LinkedIn (LPS.1/WikiCommons)

In what will horrify users, a massive LinkedIn data breach has been reported and almost everybody on it has been impacted. A new report suggests that the networking site for professionals has been hit by another breach. This time, over 700 million users appear to have been affected, accounting for over 92 percent of users on the platform. Amazingly, the first anyone heard about this LinkedIn data breach was when the hacker himself announced it! LinkedIn users need to be very worried indeed as email addresses, full names, phone numbers, physical addresses are being offered on sale and perhaps, passwords too.

LinkedIn data breach: How hacker did it

According to reports by RestorePrivacy and PrivacyShark, the hacker behind the data leak appears to have accessed the data from the website using the company’s API, or Application Programming Interface — a software intermediary that allows two services to communicate with each other.
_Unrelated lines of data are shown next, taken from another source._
-- ==== Sys2Proof/Safety.lean ====
section
/-! DEFINITION. What counts as a sound state and a safe run, and the shapes in which the claims say what changed. -/

namespace Sys2Proof.Machine

/-- The relations between fields that every step keeps: memory is canonical (R60), the cycle count stays in its range
(R38), a fault record is present exactly as R37 says (valid with a code of R260, or all clear), a fault or a quit has
halted the core (R261, R271), a halted core has one of the two (R322), and frames run only after the boot, never after a
load error (R311, R312). -/
structure State.Sound (s : State) : Prop where
  memory : s.mem.wf = true
  cycle : s.SEQ.cycle ≤ Params.standard.cyclesPerFrame
  faultHalts : s.FAULT.valid = true → s.SEQ.phase = .halted
  quitHalts : s.SEQ.quit = true → s.SEQ.phase = .halted
  haltedWhy : s.SEQ.phase = .halted → s.FAULT.valid = true ∨ s.SEQ.quit = true
  faultClear : s.FAULT.valid = false → s.FAULT = FaultRecord.none
  faultCode : s.FAULT.valid = true → ∃ c : FaultCause, s.FAULT.cause = c.code
  framesAfterBoot : s.SEQ.phase ≠ .idle → s.boot = .ready

/-- A safe state: no fault was raised (R37). -/
abbrev State.Safe (s : State) : Prop := s.FAULT.valid = false

/-- Under these parameter values the next step is an instruction cycle: EXEC, the batch not complete, no fault recorded
(R320). -/
abbrev State.AtCycleOf (s : State) (p : Params) : Prop :=
  s.SEQ.phase = .exec ∧ s.SEQ.cycle < p.cyclesPerFrame ∧ s.Safe

/-- The next step is an instruction cycle, under the parameter values this hardware takes. -/
abbrev State.AtCycle (s : State) : Prop := s.AtCycleOf Params.standard

/-- The two bytes at pc as an instruction word (R65). -/
def State.wordAtPc (s : State) : Word := wordOfBytes (s.mem.byteAt s.pc.toNat) (s.mem.byteAt (s.pc.toNat + 1))

/-- Both bytes at pc exist (R66). -/
abbrev State.CanFetch (s : State) : Prop := s.pc.toNat + 1 < 4096

/-- The state after a fetch that succeeds: IR holds the word and pc has moved on by 2 (R66). -/
def State.fetched (s : State) : State := { s with IR := s.wordAtPc, pc := s.pc + 2#16 }

/-- From s to t, no register outside `xs` changed, and nothing but registers: no other field of the state, no byte of
memory. -/
def OnlyRegisters (xs : List Reg) (s t : State) : Prop :=
  (∀ j : Reg, j ∉ xs → t.readV j = s.readV j) ∧ { t with v := s.v } = s

/-- From s to t, nothing but pc changed. -/
def OnlyPc (s t : State) : Prop := { t with pc := s.pc } = s

/-- From s to t, nothing changed but the memory bytes at `a` to `a + n - 1`. -/
def OnlyMemory (a n : Nat) (s t : State) : Prop :=
  (∀ c : Nat, c < a ∨ a + n ≤ c → t.mem.byteAt c = s.mem.byteAt c) ∧ { t with mem := s.mem } = s

/-- From s, a state after fetch, to t, the instruction in execution raised a fault with this cause code and info (R261):
FAULT records it with pc_i and the word, the sequencer halts, one Fault message is sent, pc is back at pc_i, and nothing
else changed. -/
def FaultTaken (cause : BitVec 4) (info : Nat) (s t : State) : Prop :=
  t.FAULT = { valid := true, cause := cause, pc := s.pc - 2#16, word := s.IR, info := BitVec.ofNat 16 info } ∧
  t.SEQ = { s.SEQ with phase := .halted } ∧
  t.out = s.out ++ [.fault t.FAULT] ∧
  t.pc = s.pc - 2#16 ∧
  { t with FAULT := s.FAULT, SEQ := s.SEQ, out := s.out, pc := s.pc } = s

/-- Is this message a Frame? -/
def Output.isFrame : Output → Bool
  | .frame _ => true
  | .audioStart => false
  | .audioStop => false
  | .diag _ _ => false
  | .fault _ => false
  | .loadError => false

/-- The level an event of the queue gives keypad slot k, if it is one of k's (R290). -/
def HostEvent.levelFor (k : Fin 16) : HostEvent → Option Bool
  | .key j down => if j = k then some down else none
  | .quit => none

end Sys2Proof.Machine
end

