-- ==== Sys2Proof/Laws/Exec.lean ====
section
/-! SUPPORT. The one law of every instruction's outcome: it raises a fault, or it leaves FAULT, the sequencer and the
outputs alone (R261, R263). -/

namespace Sys2Proof.Machine

/-- A value an instruction answers with: the fault record, the sequencer and the outputs stand, or a fault was raised. -/
def KeepsOrRaises (s t : State) : Prop :=
  (t.FAULT = s.FAULT ∧ t.SEQ = s.SEQ ∧ t.out = s.out) ∨ ∃ c info, t = s.raiseFault c info

theorem skipOnKey_keepsOrRaises (s : State) (x : Reg) (pressed : Bool) : KeepsOrRaises s (s.skipOnKey x pressed) := by
  unfold State.skipOnKey
  split
  · rw [State.skipIf_eq]; exact .inl ⟨rfl, rfl, rfl⟩
  · exact .inr ⟨_, _, rfl⟩

theorem storeAtI_keepsOrRaises (s : State) {bs : List Byte} (h : bs ≠ []) : KeepsOrRaises s (s.storeAtI bs) := by
  rw [State.storeAtI_eq _ _ h]
  split
  · exact .inl ⟨rfl, rfl, rfl⟩
  · exact .inr ⟨_, _, rfl⟩

theorem regsUpTo_ne_nil (s : State) (x : Reg) : s.regsUpTo x ≠ [] :=
  List.ne_nil_of_length_pos (by simp)

/-- Every instruction raises a fault, or leaves FAULT, the sequencer and the outputs alone. -/
theorem exec_keepsOrRaises (i : Instr) (s t : State) (h : exec i s = .next t) : KeepsOrRaises s t := by
  cases i
  case call nnn =>
    simp only [exec, execCall] at h
    split at h <;> cases h
    · next hp => obtain ⟨_, rfl⟩ := s.push_some hp; exact .inl ⟨rfl, rfl, rfl⟩
    · exact .inr ⟨_, _, rfl⟩
  case ret =>
    simp only [exec, execRet] at h
    split at h <;> cases h
    · next hp => obtain ⟨_, rfl, rfl⟩ := s.pop_some hp; exact .inl ⟨rfl, rfl, rfl⟩
    · exact .inr ⟨_, _, rfl⟩
  case skp x => cases h; exact skipOnKey_keepsOrRaises s x true
  case sknp x => cases h; exact skipOnKey_keepsOrRaises s x false
  case ldB x => cases h; exact storeAtI_keepsOrRaises s (by simp [bcdDigits])
  case ldMemVx x => cases h; exact storeAtI_keepsOrRaises s (regsUpTo_ne_nil s x)
  case ldVxMem x =>
    simp only [exec, execLdVxMem] at h
    split at h <;> cases h
    · rw [State.loadRegs_eq]; exact .inl ⟨rfl, rfl, rfl⟩
    · exact .inr ⟨_, _, rfl⟩
  case drw x y n =>
    simp only [exec, execDrw] at h
    split at h <;> cases h
    · exact .inl ⟨rfl, rfl, rfl⟩
    · exact .inr ⟨_, _, rfl⟩
  case ldVxK x =>
    simp only [exec, execLdVxK] at h
    split at h <;> cases h <;> exact .inl ⟨rfl, rfl, rfl⟩
  case seImm | sneImm | seReg | sneReg =>
    simp only [exec, execSeImm, execSneImm, execSeReg, execSneReg, State.skipIf_eq] at h
    cases h; exact .inl ⟨rfl, rfl, rfl⟩
  all_goals cases h; exact .inl ⟨rfl, rfl, rfl⟩

end Sys2Proof.Machine
end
Malicious actors misuse APIs to perform ‘data scraping’ to collect publicly available information from websites.

LinkedIn data: Hacker announces sale

On June 22, the breach was announced on a forum by the alleged hacker, who offered the data of 700 million users for sale, according to the report. RestorePrivacy was also able to verify a sample of the data containing the information of one million LinkedIn users that was put out by the hacker. It reportedly contains email addresses, full names, phone numbers, physical addresses, geolocation records, LinkedIn username and profile URL, personal and professional experience or background, genders, and other social media accounts and usernames.

LinkedIn account passwords: On sale too?

While the data breach does not reportedly contain any passwords, the fact that all of this publicly available information was ready to be scraped off the web is not a good sign at all for worried LinkedIn account holders. The data could also be misused by nefarious individuals or groups to gain access to people’s accounts by impersonating them. It could also be used for identity theft, as such a large amount of data reveals a lot about individual users.
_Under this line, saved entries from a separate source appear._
-- ==== Sys2Proof/Tests/Slice0.lean ====
section
/-! SUPPORT. The model's own tests. Every expected value is one of the spec's vectors (95_test_vectors.md, cited by its
name), an example of a rule, or counted by hand from a rule; the decode tests' words are written out bit by bit from the
patterns of 30_encoding.md R94 and R101. The witnesses show states and operands that meet the hypotheses of each
statement of Certificates/Slice0/Obligations.lean. -/

open Sys2Proof Sys2Proof.Machine

namespace Sys2Proof.Tests

/-! ## WellFormed (R95) -/

theorem test_wellFormed_refuses_sys_of_cls : (Instr.sys 0x0E0#12).wellFormed = false := by decide
theorem test_wellFormed_refuses_sys_of_ret : (Instr.sys 0x0EE#12).wellFormed = false := by decide
theorem test_wellFormed_accepts_their_neighbours :
    (Instr.sys 0x0E1#12).wellFormed = true ∧ (Instr.sys 0xFFF#12).wellFormed = true := by decide

/-! ## Decoding: each constructor's word, nibble by nibble (R94, R101) -/

theorem test_decode_family0 :
    decode false 0b0000000011100000#16 = .known .cls ∧
    decode false 0b0000000011101110#16 = .known .ret ∧
    decode false 0b0000000011100001#16 = .known (.sys 0x0E1#12) ∧
    decode false 0b0000111111111111#16 = .known (.sys 0xFFF#12) := by decide

theorem test_decode_jumps :
    decode false 0b0001101010111100#16 = .known (.jp 0xABC#12) ∧
    decode false 0b0010101010111100#16 = .known (.call 0xABC#12) ∧
    decode false 0b1011111111111111#16 = .known (.jpV0 0xFFF#12) := by decide

theorem test_decode_skips :
    decode false 0b0011101000010010#16 = .known (.seImm 0xA#4 0x12#8) ∧
    decode false 0b0100001100010011#16 = .known (.sneImm 0x3#4 0x13#8) ∧
    decode false 0b0101101010110000#16 = .known (.seReg 0xA#4 0xB#4) ∧
    decode false 0b1001101010110000#16 = .known (.sneReg 0xA#4 0xB#4) := by decide

theorem test_decode_loads :
    decode false 0b0110101001000010#16 = .known (.ldImm 0xA#4 0x42#8) ∧
    decode false 0b0111111111111111#16 = .known (.addImm 0xF#4 0xFF#8) ∧
    decode false 0b1100001111110000#16 = .known (.rnd 0x3#4 0xF0#8) := by decide

theorem test_decode_family8 :
    decode false 0b1000101010110000#16 = .known (.ldReg 0xA#4 0xB#4) ∧
    decode false 0b1000101010110001#16 = .known (.orReg 0xA#4 0xB#4) ∧
    decode false 0b1000101010110010#16 = .known (.andReg 0xA#4 0xB#4) ∧
    decode false 0b1000101010110011#16 = .known (.xorReg 0xA#4 0xB#4) ∧
    decode false 0b1000101010110100#16 = .known (.addReg 0xA#4 0xB#4) ∧
    decode false 0b1000101010110101#16 = .known (.sub 0xA#4 0xB#4) ∧
    decode false 0b1000101010110110#16 = .known (.shr 0xA#4 0xB#4) ∧
    decode false 0b1000101010110111#16 = .known (.subn 0xA#4 0xB#4) ∧
    decode false 0b1000101010111110#16 = .known (.shl 0xA#4 0xB#4) := by decide

theorem test_decode_display_and_index :
    decode false 0b1101000100101111#16 = .known (.drw 0x1#4 0x2#4 0xF#4) ∧
    decode false 0b1010000100100011#16 = .known (.ldI 0x123#12) := by decide

theorem test_decode_familyE :
    decode false 0b1110000110011110#16 = .known (.skp 0x1#4) ∧
    decode false 0b1110000110100001#16 = .known (.sknp 0x1#4) := by decide

theorem test_decode_familyF :
    decode false 0b1111001100000111#16 = .known (.ldVxDt 0x3#4) ∧
    decode false 0b1111001100001010#16 = .known (.ldVxK 0x3#4) ∧
    decode false 0b1111001100010101#16 = .known (.ldDtVx 0x3#4) ∧
    decode false 0b1111001100011000#16 = .known (.ldStVx 0x3#4) ∧
    decode false 0b1111001100011110#16 = .known (.addI 0x3#4) ∧
    decode false 0b1111001100101001#16 = .known (.ldF 0x3#4) ∧
    decode false 0b1111001100110011#16 = .known (.ldB 0x3#4) ∧
    decode false 0b1111001101010101#16 = .known (.ldMemVx 0x3#4) ∧
    decode false 0b1111001101100101#16 = .known (.ldVxMem 0x3#4) := by decide

/-- The UNKNOWN words of 95_test_vectors.md section 2.1. -/
theorem test_decode_unknown :
    decode false 0x5121#16 = .unknown 0x5121#16 ∧
    decode false 0x8008#16 = .unknown 0x8008#16 ∧
    decode false 0x800F#16 = .unknown 0x800F#16 ∧
    decode false 0x9001#16 = .unknown 0x9001#16 ∧
    decode false 0xE000#16 = .unknown 0xE000#16 ∧
    decode false 0xE19F#16 = .unknown 0xE19F#16 ∧
    decode false 0xF000#16 = .unknown 0xF000#16 ∧
    decode false 0xF030#16 = .unknown 0xF030#16 ∧
    decode false 0xFFFF#16 = .unknown 0xFFFF#16 := by decide

/-- The words of section 2.1 under SYS_IS_UNKNOWN = true. -/
theorem test_decode_sysIsUnknown :
    decode true 0x0000#16 = .unknown 0x0000#16 ∧
    decode true 0x00E1#16 = .unknown 0x00E1#16 ∧
    decode true 0x0FFF#16 = .unknown 0x0FFF#16 ∧
    decode true 0x00E0#16 = .known .cls ∧ decode true 0x00EE#16 = .known .ret := by decide

/-- The byte at the lower address is the high byte (R65; V.FE-1). -/
theorem test_decodeBytes : decodeBytes false [0x12#8, 0x34#8, 0x99#8] = some (.known (.jp 0x234#12), [0x99#8]) ∧
    encodeBytes (.jp 0x234#12) = [0x12#8, 0x34#8] := by decide

/-! ## One instruction cycle -/

/-- The reset state with these registers written. -/
def regs (l : List (Reg × Byte)) : State := l.foldl (fun s p => s.writeV p.1 p.2) State.reset

/-- The state after one step that runs this word at the state's pc. -/
def after (s : State) (w : Nat) : Option State :=
  match step (s.withFetchWord 16 w) with
  | .next t => some t
  | .fault _ => none
  | .refused _ => none

/-- The state with these bytes written from an address on. -/
def store (a : Nat) (bs : List Byte) (s : State) : State := { s with mem := s.mem.putMany a bs }

/-- V.FE-1 and V.FE-5: the fetch's byte order, and a fetch at an odd pc. -/
theorem test_fetch :
    (after State.reset 0x1234).map (fun t => (t.IR, t.pc)) = some (0x1234#16, 0x234#16) ∧
    (after { State.reset with pc := 0x201#16 } 0x60AA).map (fun t => (t.readV 0x0#4, t.pc)) = some (0xAA#8, 0x203#16) := by
  decide

/-- V.FE-2. -/
theorem test_fetch_last_word :
    (after { State.reset with pc := 0xFFE#16 } 0x00E0).map (fun t => (t.IR, t.pc, t.FAULT.valid)) =
      some (0x00E0#16, 0x1000#16, false) := by decide

/-- V.CF-1. -/
theorem test_sys : (after State.reset 0x0123).map (fun t => (t.pc, t.FAULT.valid, t.out)) = some (0x202#16, false, []) := by
  decide

/-- V.CF-2 and V.CF-3. -/
theorem test_jp : (after State.reset 0x1ABC).map (fun t => t.pc) = some 0xABC#16 ∧
    (after State.reset 0x1200).map (fun t => t.pc) = some 0x200#16 := by decide

/-- V.CF-4. -/
theorem test_call : (after State.reset 0x2400).map (fun t => (t.stack.get 0, t.sp, t.pc)) = some (0x202#16, 1, 0x400#16) := by
  decide

/-- V.CF-5. -/
theorem test_call_overflow : (after { State.reset with sp := 16 } 0x2400).map (fun t => (t.FAULT, t.sp, t.pc, t.SEQ.phase)) =
    some ({ valid := true, cause := 3#4, pc := 0x200#16, word := 0x2400#16, info := 16#16 }, 16, 0x200#16, .halted) := by
  decide

/-- S10: the RET of a CALL made at 0x200. -/
theorem test_ret :
    (after { State.reset with sp := 1, stack := State.reset.stack.set 0 0x202#16, pc := 0x300#16 } 0x00EE).map
      (fun t => (t.pc, t.sp)) = some (0x202#16, 0) := by decide

/-- V.CF-6. -/
theorem test_ret_underflow : (after State.reset 0x00EE).map (fun t => (t.FAULT.cause, t.FAULT.info, t.pc)) =
    some (4#4, 0#16, 0x200#16) := by decide

/-- V.CF-7 and V.CF-8. -/
theorem test_jpV0 : (after (regs [(0x0#4, 0xFF#8)]) 0xBFFF).map (fun t => t.pc) = some 0x10FE#16 ∧
    (after (regs [(0x0#4, 0x10#8), (0x3#4, 0x55#8)]) 0xB300).map (fun t => t.pc) = some 0x310#16 := by decide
LinkedIn data breach: Can you verify your account’s safety?

There is no way for individual users to verify if they have been affected by the LinkedIn data breach at the time of publishing this article. However, they can visit security researcher Troy Hunt’s website Have I Been Pwned or Firefox Monitor and enter the email address they registered with LinkedIn to be alerted once the data from the breach becomes available to search on these services.

How LinkedIn Reacted

LinkedIn issued a statement on the issue, claiming that this was not a data breach and that no private LinkedIn member data was exposed. “Our initial investigation has found that this data was scraped from LinkedIn and other various websites and includes the same data reported earlier this year in our April 2021 scraping update,” the statement said.

LinkedIn threatens action

The Microsoft-owned company also appears prepared to take action against the individual for leaking the data. “Members trust LinkedIn with their data, and any misuse of our members’ data, such as scraping, violates LinkedIn terms of service. When anyone tries to take member data and use it for purposes LinkedIn and our members haven’t agreed to, we work to stop them and hold them accountable,” the company said in the statement.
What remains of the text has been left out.